Warning In order to knit to pdf documents you must have installed a LaTex distribution in your system. Similarly, in order to knit to a Word Document, you will need Microsoft Word (or a similar program) installed. You can read about install LaTex in Ch 1 of the R Markdown: The Definitive Guide book. Knitting to PDF/Word will not be necessary for this course so please feel free to stick to knitting to HTML for simplicity.

YAML

One you have pressed “OK” it will open an Untitled R markdown file. At the very top of the document you will see the YAML (which stands for Yet Another Markup Language). It contains the meta-data used to configure of your document. In it’s simplest form you should have the following information in your YAML

---
title: "something meaninful"
author: "FULL name and student number"
date: "date created or last edited are reasonable"
output: html_document
---

To complete your assignments you can edit this file, or download and use the assignment template that I have uploaded to Canvas (template.Rmd). Please use a more meaningful name than Untitled.Rmd or template.Rmd. Notably, I will usually be asking you to submit the rendered html document to Canvas for grading. That is, the source .Rmd file will not be required for submission unless otherwise requested.

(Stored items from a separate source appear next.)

-- ==== Sys2Proof/Laws/Memory.lean ====
section
/-! SUPPORT. The laws of byte memories: what a read gives after each operation, and that every operation keeps the
canonical form. -/

namespace Sys2Proof.Machine

@[simp] theorem Memory.read_nil (d : Option Byte) (a : Nat) : Memory.read d [] a = d := rfl

theorem Memory.read_cons (d : Option Byte) (b : Nat) (v : Byte) (m : Memory) (a : Nat) :
    Memory.read d ((b, v) :: m) a = if a = b then some v else Memory.read d m a := rfl

@[simp] theorem Memory.read_insert_same (d : Option Byte) (a : Nat) (v : Byte) (m : Memory) :
    Memory.read d (Memory.insert a v m) a = some v := by
  induction m with
  | nil => simp [Memory.insert, Memory.read_cons]
  | cons c m ih =>
    obtain ⟨b, w⟩ := c
    simp only [Memory.insert]
    split
    · simp [Memory.read_cons]
    · split
      · simp [Memory.read_cons]
      · rename_i h
        simp [Memory.read_cons, h, ih]

theorem Memory.read_insert_other (d : Option Byte) (a b : Nat) (v : Byte) (m : Memory) (h : b ≠ a) :
    Memory.read d (Memory.insert a v m) b = Memory.read d m b := by
  induction m with
  | nil => simp [Memory.insert, Memory.read_cons, h]
  | cons c m ih =>
    obtain ⟨e, w⟩ := c
    simp only [Memory.insert]
    split
    · simp [Memory.read_cons, h]
    · split
      · rename_i h2
        subst h2
        simp [Memory.read_cons, h]
      · simp [Memory.read_cons, ih]

theorem Memory.read_forget (d : Option Byte) (lo n a : Nat) (m : Memory) :
    Memory.read d (Memory.forget lo n m) a = if lo ≤ a ∧ a < lo + n then d else Memory.read d m a := by
  induction m with
  | nil => simp [Memory.forget]
  | cons c m ih =>
    obtain ⟨b, v⟩ := c
    simp only [Memory.forget] at ih ⊢
    by_cases hb : lo ≤ b ∧ b < lo + n
    · rw [List.filter_cons_of_neg (by simp [hb.1, hb.2]), ih, Memory.read_cons]
      split
      · rfl
      · rw [if_neg (by rintro rfl; contradiction)]
    · rw [List.filter_cons_of_pos (by simp; omega), Memory.read_cons, ih, Memory.read_cons]
      by_cases hab : a = b
      · subst hab
        simp [hb]
      · simp [hab]

/-- A read after a write to the same address gives the value written. -/
@[simp] theorem Memory.read_write_same (d : Option Byte) (a : Nat) (v : Byte) (m : Memory) :
    Memory.read d (Memory.write d a v m) a = some v := by
  unfold Memory.write
  split
  · rename_i h
    rw [Memory.read_forget, if_pos ⟨le_refl a, Nat.lt_succ_self a⟩, h]
  · exact Memory.read_insert_same d a v m

/-- A write leaves every other address as it was. -/
theorem Memory.read_write_other (d : Option Byte) (a b : Nat) (v : Byte) (m : Memory) (h : b ≠ a) :
    Memory.read d (Memory.write d a v m) b = Memory.read d m b := by
  unfold Memory.write
  split
  · rw [Memory.read_forget, if_neg (by omega)]
  · exact Memory.read_insert_other d a b v m h

/-- A read after a write, at every address. -/
theorem Memory.read_write (d : Option Byte) (a b : Nat) (v : Byte) (m : Memory) :
    Memory.read d (Memory.write d a v m) b = if b = a then some v else Memory.read d m b := by
  by_cases h : b = a
  · subst h
    simp
  · rw [if_neg h, Memory.read_write_other d a b v m h]

/-! ### The canonical form -/

theorem Memory.wf_cons (d : Option Byte) (a : Nat) (v : Byte) (m : Memory) :
    Memory.wf d ((a, v) :: m) = true ↔ (∀ c ∈ m, a < c.1) ∧ some v ≠ d ∧ Memory.wf d m = true := by
  simp [Memory.wf, and_assoc]

/-- The cells of an insertion are the new cell and cells that were there. -/
theorem Memory.mem_insert {a : Nat} {v : Byte} {m : Memory} {c : Host.Cell} (h : c ∈ Memory.insert a v m) :
    c = (a, v) ∨ c ∈ m := by
  induction m with
  | nil => simpa [Memory.insert] using h
  | cons e m ih =>
    obtain ⟨b, w⟩ := e
    simp only [Memory.insert] at h
    split at h
    · simpa using h
    · split at h
      · rcases List.mem_cons.mp h with h | h
        · exact Or.inl h
        · exact Or.inr (List.mem_cons_of_mem _ h)
      · rcases List.mem_cons.mp h with h | h
        · exact Or.inr (by simp [h])
        · exact (ih h).imp_right (List.mem_cons_of_mem _)

theorem Memory.wf_insert (d : Option Byte) (a : Nat) (v : Byte) (m : Memory) (hv : some v ≠ d)
    (h : Memory.wf d m = true) : Memory.wf d (Memory.insert a v m) = true := by
  induction m with
  | nil => simpa [Memory.insert, Memory.wf] using hv
  | cons e m ih =>
    obtain ⟨b, w⟩ := e
    obtain ⟨h1, h2, h3⟩ := (Memory.wf_cons d b w m).mp h
    simp only [Memory.insert]
    split
    · rename_i hab
      refine (Memory.wf_cons _ _ _ _).mpr ⟨?_, hv, h⟩
      intro c hc
      rcases List.mem_cons.mp hc with rfl | hc
      · exact hab
      · exact lt_trans hab (h1 c hc)
    · split
      · rename_i hab
        subst hab
        exact (Memory.wf_cons _ _ _ _).mpr ⟨h1, hv, h3⟩
      · refine (Memory.wf_cons _ _ _ _).mpr ⟨?_, h2, ih h3⟩
        intro c hc
        rcases Memory.mem_insert hc with rfl | hc
        · show b < a
          omega
        · exact h1 c hc

theorem Memory.wf_forget (d : Option Byte) (lo n : Nat) (m : Memory) (h : Memory.wf d m = true) :
    Memory.wf d (Memory.forget lo n m) = true := by
  induction m with
  | nil => rfl
  | cons e m ih =>
    obtain ⟨b, w⟩ := e
    obtain ⟨h1, h2, h3⟩ := (Memory.wf_cons d b w m).mp h
    simp only [Memory.forget] at ih ⊢
    rw [List.filter_cons]
    split
    · exact (Memory.wf_cons _ _ _ _).mpr ⟨fun c hc => h1 c (List.mem_of_mem_filter hc), h2, ih h3⟩
    · exact ih h3

/-- A write keeps the canonical form. -/
theorem Memory.wf_write (d : Option Byte) (a : Nat) (v : Byte) (m : Memory) (h : Memory.wf d m = true) :
    Memory.wf d (Memory.write d a v m) = true := by
  unfold Memory.write
  split
  · exact Memory.wf_forget d a 1 m h
  · rename_i hv
    exact Memory.wf_insert d a v m hv h

/-- A canonical memory reads as its default below its first listed address. -/
theorem Memory.read_below (d : Option Byte) (m : Memory) (a : Nat) (h : ∀ c ∈ m, a < c.1) : Memory.read d m a = d := by
  induction m with
  | nil => rfl
  | cons e m ih =>
    obtain ⟨b, w⟩ := e
    have : a < b := h (b, w) (by simp)
    rw [Memory.read_cons, if_neg (by omega), ih (fun c hc => h c (List.mem_cons_of_mem _ hc))]

/-- Two canonical memories that read alike are equal. -/
theorem Memory.eq_of_read (d : Option Byte) (m n : Memory) (hm : Memory.wf d m = true) (hn : Memory.wf d n = true)
    (h : ∀ a, Memory.read d m a = Memory.read d n a) : m = n := by
  induction m generalizing n with
  | nil =>
    cases n with
    | nil => rfl
    | cons e n =>
      obtain ⟨b, w⟩ := e
      have := h b
      rw [Memory.read_cons, if_pos rfl] at this
      exact absurd this.symm ((Memory.wf_cons d b w n).mp hn).2.1
  | cons e m ih =>
    obtain ⟨a, v⟩ := e
    obtain ⟨m1, m2, m3⟩ := (Memory.wf_cons d a v m).mp hm
    cases n with
    | nil =>
      have := h a
      rw [Memory.read_cons, if_pos rfl] at this
      exact absurd this m2
    | cons f n =>
      obtain ⟨b, w⟩ := f
      obtain ⟨n1, n2, n3⟩ := (Memory.wf_cons d b w n).mp hn
      have hab : a = b := by
        rcases Nat.lt_trichotomy a b with hlt | heq | hgt
        · have := h a
          rw [Memory.read_cons, if_pos rfl, Memory.read_cons, if_neg (by omega),
            Memory.read_below d n a (fun c hc => lt_trans hlt (n1 c hc))] at this
          exact absurd this m2
        · exact heq
        · have := h b
          rw [Memory.read_cons, if_neg (by omega), Memory.read_below d m b (fun c hc => lt_trans hgt (m1 c hc)),
            Memory.read_cons, if_pos rfl] at this
          exact absurd this.symm n2
      subst hab
      have hvw := h a
      rw [Memory.read_cons, if_pos rfl, Memory.read_cons, if_pos rfl] at hvw
      obtain rfl := Option.some.inj hvw
      rw [ih n m3 n3 fun x => ?_]
      by_cases hx : x = a
      · subst hx
        rw [Memory.read_below d m x m1, Memory.read_below d n x n1]
      · have := h x
        rwa [Memory.read_cons, if_neg hx, Memory.read_cons, if_neg hx] at this

/-- The cells of a memory after a write are the new cell and cells that were there. -/
theorem Memory.mem_write {d : Option Byte} {a : Nat} {v : Byte} {m : Memory} {c : Host.Cell}
    (h : c ∈ Memory.write d a v m) : c = (a, v) ∨ c ∈ m := by
  unfold Memory.write at h
  split at h
  · exact Or.inr (List.mem_of_mem_filter h)
  · exact Memory.mem_insert h

theorem Memory.mem_forget {lo n : Nat} {m : Memory} {c : Host.Cell} (h : c ∈ Memory.forget lo n m) : c ∈ m :=
  List.mem_of_mem_filter h

/-- The state after reset has its memories in canonical form. -/
theorem reset_memories_wf : Memory.wf (some 0) State.reset.fb = true ∧ Memory.wf none State.reset.src = true :=
  ⟨rfl, rfl⟩

/-! ### The fresh store -/

/-- A fresh store reads as the marker at 0 and as 0x00 elsewhere (40_lifecycle.md R80). -/
theorem read_freshFb (n j : Nat) :
    Memory.read (some 0) (freshFb n) j = if j = 0 then some Config.marker else some 0 := by
  unfold freshFb
  rw [Memory.read_forget, Memory.read_write]
  by_cases h : j = 0
  · simp [h]
  · simp [h]

theorem wf_freshFb (n : Nat) : Memory.wf (some 0) (freshFb n) = true :=
  Memory.wf_forget _ _ _ _ (Memory.wf_write _ _ _ _ rfl)

theorem mem_freshFb {n : Nat} {c : Host.Cell} (h : c ∈ freshFb n) : c = (0, Config.marker) := by
  simpa using Memory.mem_write (Memory.mem_forget h)

end Sys2Proof.Machine
end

TIP Knit as you you go! If you leave the knitting to the very end, you will often get cryptic error messages and it will be impossible to pin point where you went wrong. I tend to knit every time a paragraph or new chunk is created. That way, if an error happens, I know exactly where in my .Rmd file I should concentrate on debugging.

Knitting an .Rmd file

The creator of knitr Yihui Xie designed the package to be an “engine for dynamic report generation with R”. In order to convert your .Rmd file into a more readable html or pdf document, we will need to render AKA compile AKA knit it in RStudio. The easiest way to do this is to click the Knit button (located in the Editor window–look for the yarn and needle icon) or to use the keyboard shortcut Ctrl + Shift + K (Cmd + Shift + K on macOS). When you “knit”, either a html or pdf document will be generated that converts any markdown syntax into formated text, and executes and embeds any R code seamlessly within the document. Whether or not it gets converted to an html or pdf document will depend on the specification you made in your YAML (again, I recommend knitting to HTML).

The rendered document will appear in a pop-up window. If your prefer (as I do) to view this document in the Viewer pane, click the gear icon (located beside the Knit button) and select Preview in Viewer Pane.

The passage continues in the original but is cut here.